It was a huge mistake. It was unprofessional, it was uncalled for, it was embarrassing and it was a slap in the face to all the members of Congress who are attempting to create an environment in which Iraq can be properly evaluated.

The illegal war needs to end and that's not going to come about by Nancy Pelosi talking about her trip to India or offering her opinion on the election. In terms of the Democratic Party itself, it is to its own interest that it be seen as trying to address Iraq. They disappointed a lot of voters after the 2006 election. They need to make it very clear that the war can end now if the White House wasn't stubborn. They need to do that for the 2008 elections.

So Pelosi failed Congress and she failed her own party.

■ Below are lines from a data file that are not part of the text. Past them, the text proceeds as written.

-- ==== Sys2Proof/Machine/Flags.lean ====
section
/-! DEFINITION. Every result and flag computation (42_alu8.md R181-R183, R208-R215; 43_alu16.md R231, R232;
44_rotate_shift_bit.md R255, R272). Operands are taken as integers, computed exactly and narrowed at the end. -/

namespace Sys2Proof.Machine

/-- An 8-bit result with the four flags. -/
structure Alu8 where
  res : Byte
  z : Bool
  n : Bool
  h : Bool
  c : Bool
deriving DecidableEq, Repr

/-- A 16-bit result with the half-carry and the carry. -/
structure Alu16 where
  res : Word
  h : Bool
  c : Bool
deriving DecidableEq, Repr

/-- The low nibble as an integer: `v & 0x0F`. -/
def nibble (v : Byte) : Nat := v.toNat % 16

/-- `add8(a, x, cin)` (42_alu8.md R181). -/
def add8 (a x : Byte) (cin : Bool) : Alu8 :=
  let s := a.toNat + x.toNat + cin.toNat
  let r : Byte := BitVec.ofNat 8 s
  { res := r, z := r == 0, n := false, h := nibble a + nibble x + cin.toNat > 0x0F, c := s > 0xFF }

/-- `sub8(a, x, cin)` (42_alu8.md R182). -/
def sub8 (a x : Byte) (cin : Bool) : Alu8 :=
  let r : Byte := BitVec.ofInt 8 ((a.toNat : Int) - x.toNat - cin.toNat)
  { res := r, z := r == 0, n := true, h := nibble a < nibble x + cin.toNat, c := a.toNat < x.toNat + cin.toNat }

/-- A logic result: Z from the result, N = 0, H as given, C = 0 (42_alu8.md R183). -/
def logic8 (r : Byte) (h : Bool) : Alu8 := { res := r, z := r == 0, n := false, h := h, c := false }

/-- The eight accumulator operations (30_encoding.md R107). -/
inductive AluOp where
  | add | adc | sub | sbc | and | xor | or | cp
deriving DecidableEq, Repr

/-- Result and flags of an accumulator operation on A, the second operand and the Carry flag before it. -/
def AluOp.apply (op : AluOp) (a x : Byte) (fC : Bool) : Alu8 :=
  match op with
  | .add => add8 a x false
  | .adc => add8 a x fC
  | .sub => sub8 a x false
  | .sbc => sub8 a x fC
  | .and => logic8 (a &&& x) true
  | .xor => logic8 (a ^^^ x) false
  | .or => logic8 (a ||| x) false
  | .cp => sub8 a x false

/-- Write the four flags of a result. -/
def State.setAluFlags (o : Alu8) (s : State) : State := s.setFlags o.z o.n o.h o.c

/-- An accumulator operation with second operand `x`; `CP` discards the result (42_alu8.md R205). -/
def accumulate (op : AluOp) (x : Byte) (s : State) : State :=
  let o := op.apply s.regs.a x s.fC
  match op with
  | .cp => s.setAluFlags o
  | _ => (s.setReg .a o.res).setAluFlags o

/-- `INC` of a byte: Z, N = 0, H = ((v & 0x0F) = 0x0F); C is the flag before (42_alu8.md R208). -/
def inc8 (v : Byte) (fC : Bool) : Alu8 :=
  let r := v + 1#8
  { res := r, z := r == 0, n := false, h := nibble v == 0x0F, c := fC }

/-- `DEC` of a byte: Z, N = 1, H = ((v & 0x0F) = 0x00); C is the flag before (42_alu8.md R210). -/
def dec8 (v : Byte) (fC : Bool) : Alu8 :=
  let r := v - 1#8
  { res := r, z := r == 0, n := true, h := nibble v == 0x00, c := fC }

/-- `DAA`'s result and Carry from A, N, H and C (42_alu8.md R212). -/
def daaAdjust (a : Byte) (fN fH fC : Bool) : Byte × Bool :=
  if fN = false then
    let high := fC || a.toNat > 0x99
    let low := fH || nibble a > 0x09
    let a := if high then a + 0x60#8 else a
    let a := if low then a + 0x06#8 else a
    (a, high)
  else
    let a := if fC then a - 0x60#8 else a
    let a := if fH then a - 0x06#8 else a
    (a, fC)

/-- The eight rotates and shifts (30_encoding.md R108). -/
inductive RotOp where
  | rlc | rrc | rl | rr | sla | sra | swap | srl
deriving DecidableEq, Repr

/-- A bit as the byte 0 or 1. -/
def bitByte (b : Bool) : Byte := if b then 1#8 else 0#8

/-- Result and new Carry of a rotate or shift of `v`, with the Carry flag `c` before it (44_rotate_shift_bit.md
R255). -/
def RotOp.apply (op : RotOp) (v : Byte) (c : Bool) : Byte × Bool :=
  match op with
  | .rlc => ((v <<< 1) ||| bitByte (v.getLsbD 7), v.getLsbD 7)
  | .rrc => ((v >>> 1) ||| (bitByte (v.getLsbD 0) <<< 7), v.getLsbD 0)
  | .rl => ((v <<< 1) ||| bitByte c, v.getLsbD 7)
  | .rr => ((v >>> 1) ||| (bitByte c <<< 7), v.getLsbD 0)
  | .sla => (v <<< 1, v.getLsbD 7)
  | .sra => ((v >>> 1) ||| (v &&& 0x80#8), v.getLsbD 0)
  | .swap => (((v &&& 0x0F#8) <<< 4) ||| (v >>> 4), false)
  | .srl => (v >>> 1, v.getLsbD 0)

/-- Result and flags of the extended form: Z from the result, N = H = 0 (44_rotate_shift_bit.md R255). -/
def rotate8 (op : RotOp) (v : Byte) (c : Bool) : Alu8 :=
  let o := op.apply v c
  { res := o.1, z := o.1 == 0, n := false, h := false, c := o.2 }

/-- `addsp(e8)`: SP plus the signed byte, H and C from the unsigned addition of the low bytes (43_alu16.md R231,
90_conflicts.md C2). -/
def addSp (sp : Word) (e : Byte) : Alu16 :=
  { res := sp + sext16 e
    h := sp.toNat % 16 + nibble e > 0x0F
    c := sp.toNat % 256 + e.toNat > 0xFF }

/-- `ADD HL,rr`: H the carry out of bit 11, C out of bit 15 (43_alu16.md R232). -/
def addHl (hl x : Word) : Alu16 :=
  { res := hl + x
    h := hl.toNat % 4096 + x.toNat % 4096 > 0x0FFF
    c := hl.toNat + x.toNat > 0xFFFF }

/-- The mask `1 << b` (44_rotate_shift_bit.md R274). -/
def bitMask (b : BitVec 3) : Byte := 1#8 <<< b.toNat

/-- `v & ~(1 << b)` (44_rotate_shift_bit.md R274). -/
def clearBit (b : BitVec 3) (v : Byte) : Byte := v &&& ~~~(bitMask b)

/-- `v | (1 << b)` (44_rotate_shift_bit.md R276). -/
def setBit (b : BitVec 3) (v : Byte) : Byte := v ||| bitMask b

/-- `BIT b` of a byte: Z = 1 when the bit is 0; N = 0; H = 1; C unchanged (44_rotate_shift_bit.md R272). -/
def testBit (b : BitVec 3) (v : Byte) (s : State) : State :=
  s.setFlags (!v.getLsbD b.toNat) false true s.fC

end Sys2Proof.Machine
end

Did she fail the country? I don't think so because I'm not expecting the illegal war to end this year. (It needs to but I don't think that's happening.) But considering all the work that so many others in Congress are doing, the only evaluation for her performance is failure.

Again, Rahm Emanuel salvaged the press conference. Had he stayed until the end, he might have salvaged her outburst (super delegates). But he's not Pelosi's minder. It's a sad thing that she needs one; however, after today, she probably shouldn't be doing press conferences if she can't do the intensive and extensive prep-work needed beforehand.

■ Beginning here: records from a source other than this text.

-- ==== Sys2Proof/Machine/Timing.lean ====
section
/-! DEFINITION. What an InstructionTable entry holds beside its operation: the length in bytes (30_encoding.md R113) and
the cycle cost (70_reset_and_hazards.md R471, R472; the `cycles` column of opcode_table.json). -/

namespace Sys2Proof.Machine

/-- The bytes PC is advanced by before the operation (10_state.md R26). The eleven undefined opcodes "have no
mnemonic, length or cost" (46_system.md R326): 0. -/
def size : Instr → Nat
  | .nop => 1
  | .ldRrD16 _ _ => 3
  | .ldMemBcA => 1
  | .ldMemDeA => 1
  | .ldMemHliA => 1
  | .ldMemHldA => 1
  | .incRr _ => 1
  | .incR _ => 1
  | .incMemHl => 1
  | .decR _ => 1
  | .decMemHl => 1
  | .ldRD8 _ _ => 2
  | .ldMemHlD8 _ => 2
  | .rlca => 1
  | .rrca => 1
  | .rla => 1
  | .rra => 1
  | .daa => 1
  | .cpl => 1
  | .scf => 1
  | .ccf => 1
  | .ldMemA16Sp _ => 3
  | .addHlRr _ => 1
  | .ldAMemBc => 1
  | .ldAMemDe => 1
  | .ldAMemHli => 1
  | .ldAMemHld => 1
  | .decRr _ => 1
  | .stop _ => 2
  | .jrE8 _ => 2
  | .jrCcE8 _ _ => 2
  | .ldRR _ _ => 1
  | .ldRMemHl _ => 1
  | .ldMemHlR _ => 1
  | .halt => 1
  | .addAR _ => 1
  | .addAMemHl => 1
  | .adcAR _ => 1
  | .adcAMemHl => 1
  | .subAR _ => 1
  | .subAMemHl => 1
  | .sbcAR _ => 1
  | .sbcAMemHl => 1
  | .andAR _ => 1
  | .andAMemHl => 1
  | .xorAR _ => 1
  | .xorAMemHl => 1
  | .orAR _ => 1
  | .orAMemHl => 1
  | .cpAR _ => 1
  | .cpAMemHl => 1
  | .addAD8 _ => 2
  | .adcAD8 _ => 2
  | .subAD8 _ => 2
  | .sbcAD8 _ => 2
  | .andAD8 _ => 2
  | .xorAD8 _ => 2
  | .orAD8 _ => 2
  | .cpAD8 _ => 2
  | .retCc _ => 1
  | .popRr _ => 1
  | .popAf => 1
  | .jpCcA16 _ _ => 3
  | .jpA16 _ => 3
  | .callCcA16 _ _ => 3
  | .pushRr _ => 1
  | .rst _ => 1
  | .ret => 1
  | .reti => 1
  | .prefixCb _ => 2
  | .callA16 _ => 3
  | .ldhMemA8A _ => 2
  | .ldhAMemA8 _ => 2
  | .ldMemCA => 1
  | .ldAMemC => 1
  | .addSpE8 _ => 2
  | .ldHlSpE8 _ => 2
  | .jpHl => 1
  | .ldSpHl => 1
  | .ldMemA16A _ => 3
  | .ldAMemA16 _ => 3
  | .di => 1
  | .ei => 1
  | .illegal _ => 0
  | .rlcR _ => 2
  | .rlcMemHl => 2
  | .rrcR _ => 2
  | .rrcMemHl => 2
  | .rlR _ => 2
  | .rlMemHl => 2
  | .rrR _ => 2
  | .rrMemHl => 2
  | .slaR _ => 2
  | .slaMemHl => 2
  | .sraR _ => 2
  | .sraMemHl => 2
  | .swapR _ => 2
  | .swapMemHl => 2
  | .srlR _ => 2
  | .srlMemHl => 2
  | .bitR _ _ => 2
  | .bitMemHl _ => 2
  | .resR _ _ => 2
  | .resMemHl _ => 2
  | .setR _ _ => 2
  | .setMemHl _ => 2

/-- The cost of an extended instruction: register operand 8, `(HL)` operand 16, but `BIT b,(HL)` 12
(44_rotate_shift_bit.md R250). -/
def extendedCycles (op2 : Byte) : Nat :=
  if fieldZ op2 ≠ 6 then 8 else if fieldX op2 = 1 then 12 else 16

/-- The cost the step adds: the taken or the not-taken cost of a conditional transfer, by the flags at its start
(70_reset_and_hazards.md R471, R472). -/
def cycles (i : Instr) (s : State) : Nat :=
  match i with
  | .nop => 4
  | .ldRrD16 _ _ => 12
  | .ldMemBcA => 8
  | .ldMemDeA => 8
  | .ldMemHliA => 8
  | .ldMemHldA => 8
  | .incRr _ => 8
  | .incR _ => 4
  | .incMemHl => 12
  | .decR _ => 4
  | .decMemHl => 12
  | .ldRD8 _ _ => 8
  | .ldMemHlD8 _ => 12
  | .rlca => 4
  | .rrca => 4
  | .rla => 4
  | .rra => 4
  | .daa => 4
  | .cpl => 4
  | .scf => 4
  | .ccf => 4
  | .ldMemA16Sp _ => 20
  | .addHlRr _ => 8
  | .ldAMemBc => 8
  | .ldAMemDe => 8
  | .ldAMemHli => 8
  | .ldAMemHld => 8
  | .decRr _ => 8
  | .stop _ => 4
  | .jrE8 _ => 12
  | .jrCcE8 cc _ => if s.cond cc then 12 else 8
  | .ldRR _ _ => 4
  | .ldRMemHl _ => 8
  | .ldMemHlR _ => 8
  | .halt => 4
  | .addAR _ => 4
  | .addAMemHl => 8
  | .adcAR _ => 4
  | .adcAMemHl => 8
  | .subAR _ => 4
  | .subAMemHl => 8
  | .sbcAR _ => 4
  | .sbcAMemHl => 8
  | .andAR _ => 4
  | .andAMemHl => 8
  | .xorAR _ => 4
  | .xorAMemHl => 8
  | .orAR _ => 4
  | .orAMemHl => 8
  | .cpAR _ => 4
  | .cpAMemHl => 8
  | .addAD8 _ => 8
  | .adcAD8 _ => 8
  | .subAD8 _ => 8
  | .sbcAD8 _ => 8
  | .andAD8 _ => 8
  | .xorAD8 _ => 8
  | .orAD8 _ => 8
  | .cpAD8 _ => 8
  | .retCc cc => if s.cond cc then 20 else 8
  | .popRr _ => 12
  | .popAf => 12
  | .jpCcA16 cc _ => if s.cond cc then 16 else 12
  | .jpA16 _ => 16
  | .callCcA16 cc _ => if s.cond cc then 24 else 12
  | .pushRr _ => 16
  | .rst _ => 16
  | .ret => 16
  | .reti => 16
  | .prefixCb op2 => extendedCycles op2
  | .callA16 _ => 24
  | .ldhMemA8A _ => 12
  | .ldhAMemA8 _ => 12
  | .ldMemCA => 8
  | .ldAMemC => 8
  | .addSpE8 _ => 16
  | .ldHlSpE8 _ => 12
  | .jpHl => 4
  | .ldSpHl => 8
  | .ldMemA16A _ => 16
  | .ldAMemA16 _ => 16
  | .di => 4
  | .ei => 4
  | .illegal _ => 0
  | .rlcR _ => 8
  | .rlcMemHl => 16
  | .rrcR _ => 8
  | .rrcMemHl => 16
  | .rlR _ => 8
  | .rlMemHl => 16
  | .rrR _ => 8
  | .rrMemHl => 16
  | .slaR _ => 8
  | .slaMemHl => 16
  | .sraR _ => 8
  | .sraMemHl => 16
  | .swapR _ => 8
  | .swapMemHl => 16
  | .srlR _ => 8
  | .srlMemHl => 16
  | .bitR _ _ => 8
  | .bitMemHl _ => 12
  | .resR _ _ => 8
  | .resMemHl _ => 16
  | .setR _ _ => 8
  | .setMemHl _ => 16

end Sys2Proof.Machine
end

The hearing Joe Biden chaired today (Senate Foreign Affairs Committee) was an academic excercise and I'm not really sure it served the purpose all that well either. But it didn't undercut it. Yesterday's hearings were important. Congress was hearing from and weighing the importance of withdrawal.

One visitor e-mails that this was undercut with today's hearing that called for US occupation through 2012. That's your opinion but I didn't hear cries (from witnesses or Senators) that the US had to stay until 2012. It was more like a symposium on where Iraq might be in 2012. The witnesses were largely weak and too many had their own pet issues to push which is how you got predictions passed off as realities. (Again, one witness used "might" repeatedly. All should have followed his lead but some had pet issues to push and went with that instead of sticking to the topic.)

One feels it was unfair to dismiss one witness (my dismissal) and my reply to that is don't waste my time making me take notes if at the end of the hearing you're going to state that your opinion is now different and not elaborate on that. You've just taken the eraser to the chalkboard and there's really no point in including anything you said. (Equally true, nothing she said was of any value. Even before she chose to delete it.)

It was an academic exercise and not as focused as yesterday's hearings were. It did keep Iraq on the radar and, since that is the point of what Congress is currently doing, it was a success.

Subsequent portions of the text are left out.